人間関係の上下だとか、権威だとか、階級だとかによって分けられた者が下から上へ所属する組織内、或いは組織間で盆暮れの付け届け、謝礼、接待、冠婚葬祭等々に至る、色んな名目で何某かの意味、期待を込めお金、或いは相当する贈答品で’気持ち’を表す行為がある。

例えば忠臣蔵の原因は諸説あろうが
その要因の一つに指南料、いわゆる’袖の下’が小額だったのではないかとする意見がある。

切られた吉良上野介は浅野内匠頭から受け取った指南料が小額過ぎた故にきちんと作法を伝授せずに恥をかかせ、殿中に至ったとする説である。

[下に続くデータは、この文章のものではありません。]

/-! ### A crew changed -/

@[simp] theorem State.updCrew_hart (s : State) (k : Nat) (f : Crew → Crew) : (s.updCrew k f).hart = s.hart := rfl
@[simp] theorem State.updCrew_others (s : State) (k : Nat) (f : Crew → Crew) : (s.updCrew k f).others = s.others := rfl
@[simp] theorem State.updCrew_events (s : State) (k : Nat) (f : Crew → Crew) : (s.updCrew k f).events = s.events := rfl
@[simp] theorem State.updCrew_jobs (s : State) (k : Nat) (f : Crew → Crew) : (s.updCrew k f).jobs = s.jobs := rfl
@[simp] theorem State.updCrew_inp (s : State) (k : Nat) (f : Crew → Crew) : (s.updCrew k f).inp = s.inp := rfl
@[simp] theorem State.updCrew_keepTurn (s : State) (k : Nat) (f : Crew → Crew) : (s.updCrew k f).keepTurn = s.keepTurn := rfl
@[simp] theorem State.updCrew_urgent (s : State) (k : Nat) (f : Crew → Crew) : (s.updCrew k f).urgent = s.urgent := rfl
@[simp] theorem State.updCrew_jobAge (s : State) (k : Nat) (f : Crew → Crew) : (s.updCrew k f).jobAge = s.jobAge := rfl
@[simp] theorem State.updCrew_xferAge (s : State) (k : Nat) (f : Crew → Crew) : (s.updCrew k f).xferAge = s.xferAge := rfl
@[simp] theorem State.updCrew_turns (s : State) (k : Nat) (f : Crew → Crew) : (s.updCrew k f).turns = s.turns := rfl
@[simp] theorem State.updCrew_clk (s : State) (k : Nat) (f : Crew → Crew) : (s.updCrew k f).clk = s.clk := rfl
@[simp] theorem State.updCrew_tick (s : State) (k : Nat) (f : Crew → Crew) : (s.updCrew k f).tick = s.tick := rfl
@[simp] theorem State.updCrew_pkg (s : State) (k : Nat) (f : Crew → Crew) : (s.updCrew k f).pkg = s.pkg := rfl
@[simp] theorem State.updCrew_domain (s : State) (k : Nat) (f : Crew → Crew) : (s.updCrew k f).domain = s.domain := rfl
@[simp] theorem State.updCrew_mem (s : State) (k : Nat) (f : Crew → Crew) : (s.updCrew k f).mem = s.mem := rfl
@[simp] theorem State.updCrew_hostMem (s : State) (k : Nat) (f : Crew → Crew) : (s.updCrew k f).hostMem = s.hostMem := rfl
@[simp] theorem State.updCrew_poison (s : State) (k : Nat) (f : Crew → Crew) : (s.updCrew k f).poison = s.poison := rfl
@[simp] theorem State.updCrew_segHdr (s : State) (k : Nat) (f : Crew → Crew) : (s.updCrew k f).segHdr = s.segHdr := rfl
@[simp] theorem State.updCrew_hdrPoison (s : State) (k : Nat) (f : Crew → Crew) : (s.updCrew k f).hdrPoison = s.hdrPoison := rfl
@[simp] theorem State.updCrew_leaving (s : State) (k : Nat) (f : Crew → Crew) : (s.updCrew k f).leaving = s.leaving := rfl
@[simp] theorem State.updCrew_apps (s : State) (k : Nat) (f : Crew → Crew) : (s.updCrew k f).apps = s.apps := rfl
@[simp] theorem State.updCrew_tenants (s : State) (k : Nat) (f : Crew → Crew) : (s.updCrew k f).tenants = s.tenants := rfl
@[simp] theorem State.updCrew_leases (s : State) (k : Nat) (f : Crew → Crew) : (s.updCrew k f).leases = s.leases := rfl
@[simp] theorem State.updCrew_reserves (s : State) (k : Nat) (f : Crew → Crew) : (s.updCrew k f).reserves = s.reserves := rfl
@[simp] theorem State.updCrew_nextCrew (s : State) (k : Nat) (f : Crew → Crew) : (s.updCrew k f).nextCrew = s.nextCrew := rfl
@[simp] theorem State.updCrew_nextHart (s : State) (k : Nat) (f : Crew → Crew) : (s.updCrew k f).nextHart = s.nextHart := rfl
@[simp] theorem State.updCrew_nextAccept (s : State) (k : Nat) (f : Crew → Crew) : (s.updCrew k f).nextAccept = s.nextAccept := rfl
@[simp] theorem State.updCrew_nextPlaced (s : State) (k : Nat) (f : Crew → Crew) : (s.updCrew k f).nextPlaced = s.nextPlaced := rfl
@[simp] theorem State.updCrew_transfers (s : State) (k : Nat) (f : Crew → Crew) : (s.updCrew k f).transfers = s.transfers := rfl
@[simp] theorem State.updCrew_nextXfer (s : State) (k : Nat) (f : Crew → Crew) : (s.updCrew k f).nextXfer = s.nextXfer := rfl
@[simp] theorem State.updCrew_trains (s : State) (k : Nat) (f : Crew → Crew) : (s.updCrew k f).trains = s.trains := rfl
@[simp] theorem State.updCrew_nextTrain (s : State) (k : Nat) (f : Crew → Crew) : (s.updCrew k f).nextTrain = s.nextTrain := rfl
@[simp] theorem State.updCrew_contribs (s : State) (k : Nat) (f : Crew → Crew) : (s.updCrew k f).contribs = s.contribs := rfl
@[simp] theorem State.updCrew_rounds (s : State) (k : Nat) (f : Crew → Crew) : (s.updCrew k f).rounds = s.rounds := rfl
@[simp] theorem State.updCrew_nextRound (s : State) (k : Nat) (f : Crew → Crew) : (s.updCrew k f).nextRound = s.nextRound := rfl
@[simp] theorem State.updCrew_outbox (s : State) (k : Nat) (f : Crew → Crew) : (s.updCrew k f).outbox = s.outbox := rfl
@[simp] theorem State.updCrew_unsent (s : State) (k : Nat) (f : Crew → Crew) : (s.updCrew k f).unsent = s.unsent := rfl
@[simp] theorem State.updCrew_dstat (s : State) (k : Nat) (f : Crew → Crew) : (s.updCrew k f).dstat = s.dstat := rfl
@[simp] theorem State.updCrew_dcause (s : State) (k : Nat) (f : Crew → Crew) : (s.updCrew k f).dcause = s.dcause := rfl
@[simp] theorem State.updCrew_cmdCode (s : State) (k : Nat) (f : Crew → Crew) : (s.updCrew k f).cmdCode = s.cmdCode := rfl
@[simp] theorem State.updCrew_cmdGo (s : State) (k : Nat) (f : Crew → Crew) : (s.updCrew k f).cmdGo = s.cmdGo := rfl
@[simp] theorem State.updCrew_cmdArgs (s : State) (k : Nat) (f : Crew → Crew) : (s.updCrew k f).cmdArgs = s.cmdArgs := rfl
@[simp] theorem State.updCrew_cmdRes (s : State) (k : Nat) (f : Crew → Crew) : (s.updCrew k f).cmdRes = s.cmdRes := rfl
@[simp] theorem State.updCrew_cmdDetIndex (s : State) (k : Nat) (f : Crew → Crew) : (s.updCrew k f).cmdDetIndex = s.cmdDetIndex := rfl
@[simp] theorem State.updCrew_cmdDetSect (s : State) (k : Nat) (f : Crew → Crew) : (s.updCrew k f).cmdDetSect = s.cmdDetSect := rfl
@[simp] theorem State.updCrew_msix (s : State) (k : Nat) (f : Crew → Crew) : (s.updCrew k f).msix = s.msix := rfl
@[simp] theorem State.updCrew_chan (s : State) (k : Nat) (f : Crew → Crew) : (s.updCrew k f).chan = s.chan := rfl
@[simp] theorem State.updCrew_h2dNext (s : State) (k : Nat) (f : Crew → Crew) : (s.updCrew k f).h2dNext = s.h2dNext := rfl
@[simp] theorem State.updCrew_d2hNext (s : State) (k : Nat) (f : Crew → Crew) : (s.updCrew k f).d2hNext = s.d2hNext := rfl
@[simp] theorem State.updCrew_chanErr (s : State) (k : Nat) (f : Crew → Crew) : (s.updCrew k f).chanErr = s.chanErr := rfl
@[simp] theorem State.updCrew_rbSpace (s : State) (k : Nat) (f : Crew → Crew) : (s.updCrew k f).rbSpace = s.rbSpace := rfl
@[simp] theorem State.updCrew_rbFreeze (s : State) (k : Nat) (f : Crew → Crew) : (s.updCrew k f).rbFreeze = s.rbFreeze := rfl
@[simp] theorem State.updCrew_rbCount (s : State) (k : Nat) (f : Crew → Crew) : (s.updCrew k f).rbCount = s.rbCount := rfl
@[simp] theorem State.updCrew_rbGo (s : State) (k : Nat) (f : Crew → Crew) : (s.updCrew k f).rbGo = s.rbGo := rfl
@[simp] theorem State.updCrew_rbAddr (s : State) (k : Nat) (f : Crew → Crew) : (s.updCrew k f).rbAddr = s.rbAddr := rfl
@[simp] theorem State.updCrew_rbCode (s : State) (k : Nat) (f : Crew → Crew) : (s.updCrew k f).rbCode = s.rbCode := rfl
@[simp] theorem State.updCrew_rbFirst (s : State) (k : Nat) (f : Crew → Crew) : (s.updCrew k f).rbFirst = s.rbFirst := rfl
@[simp] theorem State.updCrew_rbData (s : State) (k : Nat) (f : Crew → Crew) : (s.updCrew k f).rbData = s.rbData := rfl
@[simp] theorem State.updCrew_rbEnd (s : State) (k : Nat) (f : Crew → Crew) : (s.updCrew k f).rbEnd = s.rbEnd := rfl
@[simp] theorem State.updCrew_rbReq (s : State) (k : Nat) (f : Crew → Crew) : (s.updCrew k f).rbReq = s.rbReq := rfl
@[simp] theorem State.updCrew_spdmSession (s : State) (k : Nat) (f : Crew → Crew) : (s.updCrew k f).spdmSession = s.spdmSession := rfl
@[simp] theorem State.updCrew_answers (s : State) (k : Nat) (f : Crew → Crew) : (s.updCrew k f).answers = s.answers := rfl
@[simp] theorem State.updCrew_powerCap (s : State) (k : Nat) (f : Crew → Crew) : (s.updCrew k f).powerCap = s.powerCap := rfl
@[simp] theorem State.updCrew_capPending (s : State) (k : Nat) (f : Crew → Crew) : (s.updCrew k f).capPending = s.capPending := rfl
@[simp] theorem State.updCrew_throttled (s : State) (k : Nat) (f : Crew → Crew) : (s.updCrew k f).throttled = s.throttled := rfl
@[simp] theorem State.updCrew_tripped (s : State) (k : Nat) (f : Crew → Crew) : (s.updCrew k f).tripped = s.tripped := rfl
@[simp] theorem State.updCrew_standbyRail (s : State) (k : Nat) (f : Crew → Crew) : (s.updCrew k f).standbyRail = s.standbyRail := rfl
@[simp] theorem State.updCrew_huskBooted (s : State) (k : Nat) (f : Crew → Crew) : (s.updCrew k f).huskBooted = s.huskBooted := rfl
@[simp] theorem State.updCrew_rails (s : State) (k : Nat) (f : Crew → Crew) : (s.updCrew k f).rails = s.rails := rfl
@[simp] theorem State.updCrew_bringStep (s : State) (k : Nat) (f : Crew → Crew) : (s.updCrew k f).bringStep = s.bringStep := rfl
@[simp] theorem State.updCrew_bringDone (s : State) (k : Nat) (f : Crew → Crew) : (s.updCrew k f).bringDone = s.bringDone := rfl
@[simp] theorem State.updCrew_bringSince (s : State) (k : Nat) (f : Crew → Crew) : (s.updCrew k f).bringSince = s.bringSince := rfl
@[simp] theorem State.updCrew_fuseFault (s : State) (k : Nat) (f : Crew → Crew) : (s.updCrew k f).fuseFault = s.fuseFault := rfl
@[simp] theorem State.updCrew_pclStarted (s : State) (k : Nat) (f : Crew → Crew) : (s.updCrew k f).pclStarted = s.pclStarted := rfl
@[simp] theorem State.updCrew_keysOut (s : State) (k : Nat) (f : Crew → Crew) : (s.updCrew k f).keysOut = s.keysOut := rfl
@[simp] theorem State.updCrew_locked (s : State) (k : Nat) (f : Crew → Crew) : (s.updCrew k f).locked = s.locked := rfl
@[simp] theorem State.updCrew_zeroised (s : State) (k : Nat) (f : Crew → Crew) : (s.updCrew k f).zeroised = s.zeroised := rfl
@[simp] theorem State.updCrew_unprovisioned (s : State) (k : Nat) (f : Crew → Crew) : (s.updCrew k f).unprovisioned = s.unprovisioned := rfl
@[simp] theorem State.updCrew_bringStopped (s : State) (k : Nat) (f : Crew → Crew) : (s.updCrew k f).bringStopped = s.bringStopped := rfl
@[simp] theorem State.updCrew_poolADown (s : State) (k : Nat) (f : Crew → Crew) : (s.updCrew k f).poolADown = s.poolADown := rfl
@[simp] theorem State.updCrew_poolBDown (s : State) (k : Nat) (f : Crew → Crew) : (s.updCrew k f).poolBDown = s.poolBDown := rfl
@[simp] theorem State.updCrew_ports (s : State) (k : Nat) (f : Crew → Crew) : (s.updCrew k f).ports = s.ports := rfl
@[simp] theorem State.updCrew_alwaysLog (s : State) (k : Nat) (f : Crew → Crew) : (s.updCrew k f).alwaysLog = s.alwaysLog := rfl
@[simp] theorem State.updCrew_dieLogs (s : State) (k : Nat) (f : Crew → Crew) : (s.updCrew k f).dieLogs = s.dieLogs := rfl
@[simp] theorem State.updCrew_wsOpen (s : State) (k : Nat) (f : Crew → Crew) : (s.updCrew k f).wsOpen = s.wsOpen := rfl
@[simp] theorem State.updCrew_ctxArea (s : State) (k : Nat) (f : Crew → Crew) : (s.updCrew k f).ctxArea = s.ctxArea := rfl
@[simp] theorem State.updCrew_pclErr (s : State) (k : Nat) (f : Crew → Crew) : (s.updCrew k f).pclErr = s.pclErr := rfl
@[simp] theorem State.updCrew_pclVal (s : State) (k : Nat) (f : Crew → Crew) : (s.updCrew k f).pclVal = s.pclVal := rfl
@[simp] theorem State.updCrew_eccCorrected (s : State) (k : Nat) (f : Crew → Crew) : (s.updCrew k f).eccCorrected = s.eccCorrected := rfl
@[simp] theorem State.updCrew_hostErrs (s : State) (k : Nat) (f : Crew → Crew) : (s.updCrew k f).hostErrs = s.hostErrs := rfl
@[simp] theorem State.updCrew_cfgAnswers (s : State) (k : Nat) (f : Crew → Crew) : (s.updCrew k f).cfgAnswers = s.cfgAnswers := rfl
@[simp] theorem State.updCrew_collNotices (s : State) (k : Nat) (f : Crew → Crew) : (s.updCrew k f).collNotices = s.collNotices := rfl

仮に吉良が希望通リの指南料を受け取っていたなら刃傷沙汰は起こらず、浅野は儀礼を忠実に実行したであろうし世間の風を読む優れた大名と評価され、又、姑息的な人物像としての吉良は存在しなくなり、そもそもストーリー自体が成立しない。

是非はどうあれ、浅野及び吉良の心情を察する日本人は贈る側と貰う側の絶妙でもあり、微妙な駆け引き、そしてある種の日本的なバランス感覚を肌で感じ取っている。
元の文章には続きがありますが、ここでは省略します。